• Records shown:
-- ==== Sys2Proof/Laws/Directives.lean ====
section
/-! SUPPORT. Directives: what passes every check of the Directive Checker is carried out by its owner, and the result is
answered. -/

namespace Sys2Proof.Machine

open Sys2Proof

/-- The clamp keeps a directive's code. -/
theorem clampDirective_code (level : Nat) (d : Directive) : (clampDirective level d).code = d.code := by
  cases d <;> rfl

/-- A directive that passes every check is clamped to its sender's level and carried out by its owner, and the result is
answered (R189). -/
theorem onDirectiveKind_clamped (s : State) (want : Directive → Bool) (sender serial i : Nat) (d e : Directive)
    (ts : List Received) (h : s.Ordered sender serial i d ts) (hw : want d = true) (hu : d.isUnknown = false)
    (he : ∀ c, s.cfg.consoles[i]? = some c → clampDirective c.level d = e) (hq : e ≠ .fieldQuery)
    (hr : e ≠ .restartNode) :
    onDirectiveKind s want = .next (finish
      ((((s.withRx ts).carryOut sender e).1).answered i sender serial d ((s.withRx ts).carryOut sender e).2)) := by
  obtain ⟨hready, hrole, hrun, hhead, hidx, hstore, ⟨c, hc, hlev⟩, hzero⟩ := h
  have hclamp := he c hc
  have hcode : e.code = d.code := hclamp ▸ clampDirective_code c.level d
  unfold onDirectiveKind
  rw [onKind_station s _ _ _ ts hready.1 hrole hhead (by simpa [isDirective] using hw)]
  have key : (s.withRx ts).takeDirective sender serial d =
      (((s.withRx ts).carryOut sender e).1).answered i sender serial d ((s.withRx ts).carryOut sender e).2 := by
    have h1 : (s.withRx ts).cfl.start = .running := hrun
    have h2 : (s.withRx ts).consoleIndex sender = some i := hidx
    have h3 : (s.withRx ts).storedAnswer i serial = none := hstore
    have h4 : (s.withRx ts).cfg.consoles[i]? = some c := hc
    have h5 : ¬c.level < d.level := by omega
    have hp : ∀ v : State, v.answerPoints e = none := by
      intro v
      cases e <;> first | rfl | exact absurd rfl hq
    have ho : ∀ v : State, v.orderRestart e = (v, .none) := by
      intro v
      cases e <;> first | rfl | exact absurd rfl hr
    simp only [State.takeDirective, h1, h2, h3, h4, State.checkDirective, hu, h5, hzero, hclamp, State.ownerStep, hp,
        ho,
      hcode, State.answered, State.storeAnswer, if_false, Bool.false_eq_true]
  show Host.Outcome.next (finish ((s.withRx ts).takeDirective sender serial d)) = _
  rw [key]

/-- A directive that the clamp leaves as it is. -/
theorem onDirectiveKind_ordered (s : State) (want : Directive → Bool) (sender serial i : Nat) (d : Directive)
    (ts : List Received) (h : s.Ordered sender serial i d ts) (hw : want d = true) (hu : d.isUnknown = false)
    (hq : d ≠ .fieldQuery) (hr : d ≠ .restartNode) (hc : ∀ level, clampDirective level d = d := by exact fun _ => rfl) :
    onDirectiveKind s want = .next (finish
      ((((s.withRx ts).carryOut sender d).1).answered i sender serial d ((s.withRx ts).carryOut sender d).2)) :=
  onDirectiveKind_clamped s want sender serial i d d ts h hw hu (fun c _ => hc c.level) hq hr

theorem execAckIncident_ordered (s : State) (sender serial i : Nat) (ts : List Received) (x : IncId)
    (h : s.Ordered sender serial i (.ackIncident x) ts) :
    execAckIncident s = .next (finish ((((s.withRx ts).carryOut sender (.ackIncident x)).1).answered i sender serial (.ackIncident x)
      ((s.withRx ts).carryOut sender (.ackIncident x)).2)) :=
  onDirectiveKind_ordered s _ sender serial i _ ts h rfl rfl (by simp) (by simp)

theorem execClearIncident_ordered (s : State) (sender serial i : Nat) (ts : List Received) (x : IncId)
    (h : s.Ordered sender serial i (.clearIncident x) ts) :
    execClearIncident s = .next (finish ((((s.withRx ts).carryOut sender (.clearIncident x)).1).answered i sender serial (.clearIncident x)
      ((s.withRx ts).carryOut sender (.clearIncident x)).2)) :=
  onDirectiveKind_ordered s _ sender serial i _ ts h rfl rfl (by simp) (by simp)

/-- DECLARE_INCIDENT is carried out clamped to its sender's level: severity to its ceiling, CUT from level 3 up. -/
theorem execDeclareIncident_ordered (s : State) (sender serial i : Nat) (ts : List Received) (x : DeclareArgs)
    (c : ConsoleCfg) (h : s.Ordered sender serial i (.declareIncident x) ts) (hc : s.cfg.consoles[i]? = some c) :
    let e : Directive := clampDirective c.level (.declareIncident x)
    execDeclareIncident s = .next (finish ((((s.withRx ts).carryOut sender e).1).answered i sender serial
      (.declareIncident x) ((s.withRx ts).carryOut sender e).2)) :=
  onDirectiveKind_clamped s _ sender serial i _ _ ts h rfl rfl (fun d hd => by cases hc.symm.trans hd; rfl) (by simp [clampDirective])
    (by simp [clampDirective])

theorem execClearOverflow_ordered (s : State) (sender serial i : Nat) (ts : List Received)
    (h : s.Ordered sender serial i (.clearOverflow) ts) :
    execClearOverflow s = .next (finish ((((s.withRx ts).carryOut sender (.clearOverflow)).1).answered i sender serial (.clearOverflow)
      ((s.withRx ts).carryOut sender (.clearOverflow)).2)) :=
  onDirectiveKind_ordered s _ sender serial i _ ts h rfl rfl (by simp) (by simp)

/-- ANNOUNCE is carried out clamped to its sender's level: priority to its ceiling. -/
theorem execAnnounce_ordered (s : State) (sender serial i : Nat) (ts : List Received) (x : AnnounceArgs) (c : ConsoleCfg)
    (h : s.Ordered sender serial i (.announce x) ts) (hc : s.cfg.consoles[i]? = some c) :
    let e : Directive := clampDirective c.level (.announce x)
    execAnnounce s = .next (finish ((((s.withRx ts).carryOut sender e).1).answered i sender serial (.announce x)
      ((s.withRx ts).carryOut sender e).2)) :=
  onDirectiveKind_clamped s _ sender serial i _ _ ts h rfl rfl (fun d hd => by cases hc.symm.trans hd; rfl) (by simp [clampDirective])
    (by simp [clampDirective])

theorem execCancelAnnounce_ordered (s : State) (sender serial i : Nat) (ts : List Received) (t : Nat) (l : List Nat)
    (z : BitVec 5)
    (h : s.Ordered sender serial i (.cancelAnnounce t l z) ts) :
    execCancelAnnounce s = .next (finish ((((s.withRx ts).carryOut sender (.cancelAnnounce t l z)).1).answered i sender serial (.cancelAnnounce t l z)
      ((s.withRx ts).carryOut sender (.cancelAnnounce t l z)).2)) :=
  onDirectiveKind_ordered s _ sender serial i _ ts h rfl rfl (by simp) (by simp)

theorem execIsolateSection_ordered (s : State) (sender serial i : Nat) (ts : List Received) (x : Nat)
    (h : s.Ordered sender serial i (.isolateSection x) ts) :
    execIsolateSection s = .next (finish ((((s.withRx ts).carryOut sender (.isolateSection x)).1).answered i sender serial (.isolateSection x)
      ((s.withRx ts).carryOut sender (.isolateSection x)).2)) :=
  onDirectiveKind_ordered s _ sender serial i _ ts h rfl rfl (by simp) (by simp)

theorem execRestoreSection_ordered (s : State) (sender serial i : Nat) (ts : List Received) (x : Nat)
    (h : s.Ordered sender serial i (.restoreSection x) ts) :
    execRestoreSection s = .next (finish ((((s.withRx ts).carryOut sender (.restoreSection x)).1).answered i sender serial (.restoreSection x)
      ((s.withRx ts).carryOut sender (.restoreSection x)).2)) :=
  onDirectiveKind_ordered s _ sender serial i _ ts h rfl rfl (by simp) (by simp)

theorem execHoldTrain_ordered (s : State) (sender serial i : Nat) (ts : List Received) (r : Nat) (p : Option Nat)
    (h : s.Ordered sender serial i (.holdTrain r p) ts) :
    execHoldTrain s = .next (finish ((((s.withRx ts).carryOut sender (.holdTrain r p)).1).answered i sender serial (.holdTrain r p)
      ((s.withRx ts).carryOut sender (.holdTrain r p)).2)) :=
  onDirectiveKind_ordered s _ sender serial i _ ts h rfl rfl (by simp) (by simp)

theorem execReleaseTrain_ordered (s : State) (sender serial i : Nat) (ts : List Received) (r : Nat) (p : Option Nat)
    (h : s.Ordered sender serial i (.releaseTrain r p) ts) :
    execReleaseTrain s = .next (finish ((((s.withRx ts).carryOut sender (.releaseTrain r p)).1).answered i sender serial (.releaseTrain r p)
      ((s.withRx ts).carryOut sender (.releaseTrain r p)).2)) :=
  onDirectiveKind_ordered s _ sender serial i _ ts h rfl rfl (by simp) (by simp)

theorem execWithdrawRun_ordered (s : State) (sender serial i : Nat) (ts : List Received) (r : Nat) (p : Option Nat)
    (h : s.Ordered sender serial i (.withdrawRun r p) ts) :
    execWithdrawRun s = .next (finish ((((s.withRx ts).carryOut sender (.withdrawRun r p)).1).answered i sender serial (.withdrawRun r p)
      ((s.withRx ts).carryOut sender (.withdrawRun r p)).2)) :=
  onDirectiveKind_ordered s _ sender serial i _ ts h rfl rfl (by simp) (by simp)

theorem execInsertRun_ordered (s : State) (sender serial i : Nat) (ts : List Received) (x : InsertArgs)
    (h : s.Ordered sender serial i (.insertRun x) ts) :
    execInsertRun s = .next (finish ((((s.withRx ts).carryOut sender (.insertRun x)).1).answered i sender serial (.insertRun x)
      ((s.withRx ts).carryOut sender (.insertRun x)).2)) :=
  onDirectiveKind_ordered s _ sender serial i _ ts h rfl rfl (by simp) (by simp)

theorem execSetMode_ordered (s : State) (sender serial i : Nat) (ts : List Received) (m : Nat) (p : Option Nat)
    (h : s.Ordered sender serial i (.setMode m p) ts) :
    execSetMode s = .next (finish ((((s.withRx ts).carryOut sender (.setMode m p)).1).answered i sender serial (.setMode m p)
      ((s.withRx ts).carryOut sender (.setMode m p)).2)) :=
  onDirectiveKind_ordered s _ sender serial i _ ts h rfl rfl (by simp) (by simp)

theorem execDayStart_ordered (s : State) (sender serial i : Nat) (ts : List Received) (t : Nat)
    (h : s.Ordered sender serial i (.dayStart t) ts) :
    execDayStart s = .next (finish ((((s.withRx ts).carryOut sender (.dayStart t)).1).answered i sender serial (.dayStart t)
      ((s.withRx ts).carryOut sender (.dayStart t)).2)) :=
  onDirectiveKind_ordered s _ sender serial i _ ts h rfl rfl (by simp) (by simp)

end Sys2Proof.Machine
end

• Exercise brief:
Copy each line containing the word "takeDirective" from the data.

• Task answer:
  have key : (s.withRx ts).takeDirective sender serial d =
    simp only [State.takeDirective, h1, h2, h3, h4, State.checkDirective, hu, h5, hzero, hclamp, State.ownerStep, hp,
  show Host.Outcome.next (finish ((s.withRx ts).takeDirective sender serial d)) = _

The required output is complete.